Variable TypeDescriptionExamplesStatistics
ContinuousNumeric values with meaningful differences and ratiosAge (18, 25, 34), Income ($32,500), PHQ-9 score (0-27)Mean, median, standard deviation, range
OrdinalCategories with a natural order, but unequal intervalsEducation level (HS < College < Graduate), Depression severity (Minimal < Mild < Moderate)Median, mode, percentiles
NominalCategories without inherent orderGender (Male, Female, Non-binary), Service type (Counseling, Housing)Mode, frequencies
BinaryTwo mutually exclusive categoriesEmployed (Yes/No), Has insurance (0/1)Proportions, odds ratios

📍 You can move down this hierarchy (continuous → ordinal → binary), but not up. Once you create age groups, you cannot recover original ages. Keep data at the highest level until you have a reason to convert.

This hierarchy matters because it determines your analysis (and visualization) options. Keep data at the highest level until you have a reason to convert it. You might need age as continuous for one analysis and as age groups for another.

Variable Transformation

OperationDescriptionExample
Type conversionContinuous → Ordinal → BinaryAge → Age groups → Young adult (Y/N)
PHQ-9 score → Severity level
AggregationCombine multiple items into one scorePHQ-9 Q1-Q9 → Total score
Co-occurrenceFlag cases meeting multiple conditionsUnemployed AND Uninsured → Vulnerable
Missing handlingDrop, impute, or flag missing valuesIncome missing → Median imputation

(1) Type Conversion

Converting continuous variables to categorical or binary is one of the most common data wrangling tasks. You might need age groups for stratified analysis, or a binary flag to identify a target population. The key is choosing appropriate cutoffs: these should be driven by theory, clinical guidelines, or your research question, not arbitrary decisions.

A. Continuous → Ordinal

There are several approaches to converting continuous variables into ordinal categories. You might use equal-width bins (every 10 years of age), quantile-based bins (quartiles, so each group has roughly 25% of cases), or theory-driven cutoffs (clinical thresholds established in the literature). The right choice depends on your research question and how the variable will be used in analysis.

Example: Age → Age groups

pd.cut() bins continuous values into ordered categories. You specify the bin edges and labels. The function assigns each value to the appropriate bin.

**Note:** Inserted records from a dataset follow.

-- ==== Sys2Proof/Laws/Orders.lean ====
section
/-! SUPPORT. The free orders: a shuffle is a permutation, a merge holds what both lists hold, and a property
that every change of a list keeps is kept by the list taken in any order. -/

namespace Sys2Proof.Machine

theorem shuffle_perm {α : Type} (seed : Nat) (l : List α) : (shuffle seed l).Perm l := by
  fun_induction shuffle seed l with
  | case1 => exact .nil
  | case2 => exact .refl _
  | case3 seed x y l ih =>
    have hl : seed % (l.length + 2) ≤ (shuffle (seed / (l.length + 2)) (y :: l)).length := by
      rw [ih.length_eq]
      have := Nat.mod_lt seed (show 0 < l.length + 2 by omega)
      simp only [List.length_cons]; omega
    exact (List.perm_insertIdx x _ hl).trans (ih.cons x)

theorem interleave_perm {α : Type} (seed : Nat) (xs ys : List α) : (interleave seed xs ys).Perm (xs ++ ys) := by
  fun_induction interleave seed xs ys with
  | case1 => simp
  | case2 => simp
  | case3 seed x xs y ys k ih =>
    refine (List.perm_middle.trans ?_).trans List.perm_middle.symm
    refine .cons y ?_
    refine ((List.Perm.append_left _ ih)).trans ?_
    rw [← List.append_assoc, List.take_append_drop]

/-- A property that every change keeps is kept by the changes in turn. -/
theorem inTurn_keeps {P : State → Prop} {fs : List (State → State)} {s : State} (h0 : P s)
    (h : ∀ f ∈ fs, ∀ t, P t → P (f t)) : P (inTurn fs s) := by
  induction fs generalizing s with
  | nil => exact h0
  | cons f fs ih =>
    exact ih (h f (by simp) s h0) fun g hg => h g (by simp [hg])

/-- A property that every change keeps is kept in whatever order they are taken. -/
theorem inAnyOrder_keeps {P : State → Prop} {fs : List (State → State)} {s : State} (h0 : P s.drawn)
    (h : ∀ f ∈ fs, ∀ t, P t → P (f t)) : P (inAnyOrder fs s) :=
  inTurn_keeps h0 fun f hf => h f ((shuffle_perm _ _).mem_iff.mp hf)

/-- A property that every change of two streams keeps is kept however the streams are merged. -/
theorem inTwoStreams_keeps {P : State → Prop} {fs gs : List (State → State)} {s : State} (h0 : P s.drawn)
    (h : ∀ f ∈ fs ++ gs, ∀ t, P t → P (f t)) : P (inTwoStreams fs gs s) :=
  inTurn_keeps h0 fun f hf => h f ((interleave_perm _ _ _).mem_iff.mp hf)

/-- What a cycle mark can do: whatever the order, its events, its HEALTH, its faults and the SURVEY test, on the Level
Monitor's own part of it (R36, R191). -/
theorem cycleMark_keeps {P : State → Prop} (own : Bool) (s : State)
    (h0 : P (s.onLmon fun _ => (s.lmon.marked s.straps own s.now).1).drawn.drawn)
    (event : ∀ e t, P t → P (handEvent onItsWay e t)) (mark : ∀ t, P t → P (cruMark t))
    (fault : ∀ f t, P t → P (takeFaultInMark f t)) (survey : ∀ t, P t → P (surveyTest t)) : P (cycleMark own s) := by
  refine inTwoStreams_keeps h0 fun f hf t ht => ?_
  simp only [List.mem_append, (shuffle_perm _ _).mem_iff, List.mem_cons, List.mem_map, List.not_mem_nil,
    or_false] at hf
  rcases hf with (⟨e, -, rfl⟩ | rfl | ⟨f, -, rfl⟩) | ⟨f, -, rfl⟩ | rfl
  · exact event e t ht
  · exact mark t ht
  · exact fault f t ht
  · exact fault f t ht
  · exact survey t ht

/-- What one change of a list brings about, and no change of the list undoes, holds after the list. `P` is what
all of them keep meanwhile. -/
theorem inTurn_reaches {P Q : State → Prop} {fs : List (State → State)} {s : State} {g : State → State}
    (hg : g ∈ fs) (h0 : P s) (keep : ∀ f ∈ fs, ∀ t, P t → P (f t)) (make : ∀ t, P t → Q (g t))
    (stay : ∀ f ∈ fs, ∀ t, P t → Q t → Q (f t)) : Q (inTurn fs s) := by
  obtain ⟨l, r, rfl⟩ := List.append_of_mem hg
  have h1 : P (inTurn l s) := inTurn_keeps h0 fun f hf => keep f (by simp [hf])
  have e : inTurn (l ++ g :: r) s = inTurn r (g (inTurn l s)) := by simp [inTurn, List.foldl_append]
  rw [e]
  refine (inTurn_keeps (P := fun t => P t ∧ Q t) ⟨keep g (by simp) _ h1, make _ h1⟩ ?_).2
  exact fun f hf t ht => ⟨keep f (by simp [hf]) t ht.1, stay f (by simp [hf]) t ht.1 ht.2⟩

/-- What one change brings about, and none undoes, holds whatever the order. -/
theorem inAnyOrder_reaches {P Q : State → Prop} {fs : List (State → State)} {s : State} {g : State → State}
    (hg : g ∈ fs) (h0 : P s.drawn) (keep : ∀ f ∈ fs, ∀ t, P t → P (f t)) (make : ∀ t, P t → Q (g t))
    (stay : ∀ f ∈ fs, ∀ t, P t → Q t → Q (f t)) : Q (inAnyOrder fs s) :=
  inTurn_reaches ((shuffle_perm _ _).mem_iff.mpr hg) h0
    (fun f hf => keep f ((shuffle_perm _ _).mem_iff.mp hf)) make
    (fun f hf => stay f ((shuffle_perm _ _).mem_iff.mp hf))

end Sys2Proof.Machine
end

df['age_group'] = pd.cut(df['age'], 
                          bins=[0, 25, 40, 55, 100],
                          labels=['18-25', '26-40', '41-55', '56+'])

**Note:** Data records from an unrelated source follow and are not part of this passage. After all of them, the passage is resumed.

/-- The bytes that R112 gives a HEALTH are those of its tables. -/
theorem healthPayload_eq (s : State) : healthPayload s = healthBytes s := by
  have weight (w : Nat) (b : Bool) : bit w b = w * if b = true then 1 else 0 := by cases b <;> simp [bit]
  have small (b : Bool) : (if b = true then 1 else 0) ≤ 1 := by cases b <;> decide
  have bitmap := twoBytes_bits (i := bit 1 (s.stc.fault .sequenceSlip).active) (j := bit 1 (s.stc.fault .peerSilent).active)
    (k := bit 1 (s.stc.fault .bypassConflict).active) (l := bit 1 (s.stc.fault .settingsRejected).active)
    ⟨small (s.stc.fault .redundancyLow).active, small (s.stc.fault .redundancyExhausted).active,
      small (s.stc.fault .referenceLost).active, small (s.stc.fault .commutationFailureRepeated).active,
      small (s.stc.fault .ringDegraded).active, small (s.stc.fault .ringLost).active,
      small (s.stc.fault .orderLost).active, small (s.stc.fault .sequenceInversion).active⟩
  rw [healthPayload, faultBitmap_eq]
  unfold healthBytes
  simp only [weight, Nat.one_mul] at bitmap ⊢
  rw [bitmap, Nat.mul_comm s.lmon.redundancy.code, Nat.mul_comm s.lmon.phase.code]
  rfl

/-- An origination leaves the health of both rings. -/
theorem originated_health (r : Rif) (k : OwnKind) (payload : List Byte) (event : Option StationTime) :
    (r.originated k payload event).portA.health = r.portA.health ∧
      (r.originated k payload event).portB.health = r.portB.health :=
  ⟨enqueue_health _ _, enqueue_health _ _⟩

/-- A HEALTH reads the health of the rings and nothing else of them. -/
theorem healthBytes_withRif (s : State) (k : OwnKind) (payload : List Byte) (event : Option StationTime) :
    healthBytes { s with rif := s.rif.originated k payload event } = healthBytes s := by
  obtain ⟨a, b⟩ := originated_health s.rif k payload event
  simp only [healthBytes, a, b]

theorem originate_active {s : State} (h1 : s.stc.station ≠ .start) (h2 : s.stc.station ≠ .inert) (k : OwnKind)
    (payload : List Byte) (event : Option StationTime) :
    originate k payload event s = { s with rif := s.rif.originated k payload event } :=
  if_neg fun h => h.elim h1 h2

theorem originateHealth_active {s : State} (h1 : s.stc.station ≠ .start) (h2 : s.stc.station ≠ .inert)
    (event : Option StationTime) :
    originateHealth event s = { s with rif := s.rif.originated .health (healthBytes s) event } := by
  rw [originateHealth, originate_active h1 h2, healthPayload_eq]

/-! ### The RV that completes the quorum (R30, R155, R159, R190) -/

theorem trainXt_eq (r : StationTime) (train : Option Train) : trainXt r train = trainAfterXt r train := by
  unfold trainXt trainAfterXt
  cases train with
  | none => rfl
  | some x =>
    obtain ⟨phase, start, origin, kind⟩ := x
    cases kind with
    | normal limit xref => simp only [atOrAfter_iff]
    | bypass => rfl

theorem beginsGamma_start (s : State) (r : StationTime) :
    (if beginsGamma s r = true then some r else s.cru.gammaStart) = (s.cruAfterXt r).gammaStart := by
  unfold beginsGamma State.cruAfterXt
  simp only [Bool.and_eq_true, firingOrHold_iff]
  by_cases running : s.stc.station = .firing ∨ s.inHold = true
  · cases s.fcu.previous <;> simp only [running, if_true, true_and, atOrAfter_iff]
  · simp only [running, false_and, if_false]

theorem watchAfterXt_eq (s : State) (r : StationTime) : watchAfterXt s.cru.watch r = (s.cruAfterXt r).watch := by
  unfold watchAfterXt State.cruAfterXt
  cases s.cru.watch <;> simp only [atOrAfter_iff]

/-- An XT into RECOVERY at the Coordination Unit. -/
theorem cruXt_recovery (r : StationTime) (s : State) :
    cruXt r .recovery s =
      if s.stc.station = .firing then originateHealth (some r) { s with cru := s.cruAfterXt r }
      else { s with cru := s.cruAfterXt r } := by
  have cru : s.onCru (fun c => { c with
      gammaStart := if beginsGamma s r then some r else c.gammaStart, watch := watchAfterXt c.watch r }) =
        { s with cru := s.cruAfterXt r } := by
    rw [State.onCru, beginsGamma_start, watchAfterXt_eq]
    rfl
  unfold cruXt
  simp only [if_true, cru]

Example: PHQ-9 total → Severity categories

Continuous scores often need to be translated into meaningful categories for interpretation or reporting. Clinical measures typically have established cutoffs—PHQ-9 uses 5/10/15/20 to define severity levels; BMI uses 18.5/25/30 to define weight categories.

.apply() runs a custom function on every value in a column. You define the categorization logic once, and pandas handles the iteration. This approach is flexible—you can implement any conditional logic you need.

def phq9_severity(score):
    if pd.isna(score):
        return np.nan
    elif score <= 4:
        return 'Minimal'
    elif score <= 9:
        return 'Mild'
    elif score <= 14:
        return 'Moderate'
    elif score <= 19:
        return 'Moderately Severe'
    else:
        return 'Severe'

df['phq9_severity'] = df['phq9_total'].apply(phq9_severity)

B. Continuous → Binary

A boolean (true/false) condition returns True/False, which .astype(int) converts to 1/0. This is useful for creating eligibility flags, clinical thresholds, or grouping variables for comparison.

Example: Age → Young adult flag

df['is_young_adult'] = (df['age'] <= 30).astype(int)

(2) Aggregation: Creating Composite Scores

Many standardized measures consist of multiple items that need to be combined into a total or subscale score. The PHQ-9 has 9 items; the GAD-7 has 7. You rarely analyze individual items—instead, you sum (or average) them into a composite score that represents the underlying construct.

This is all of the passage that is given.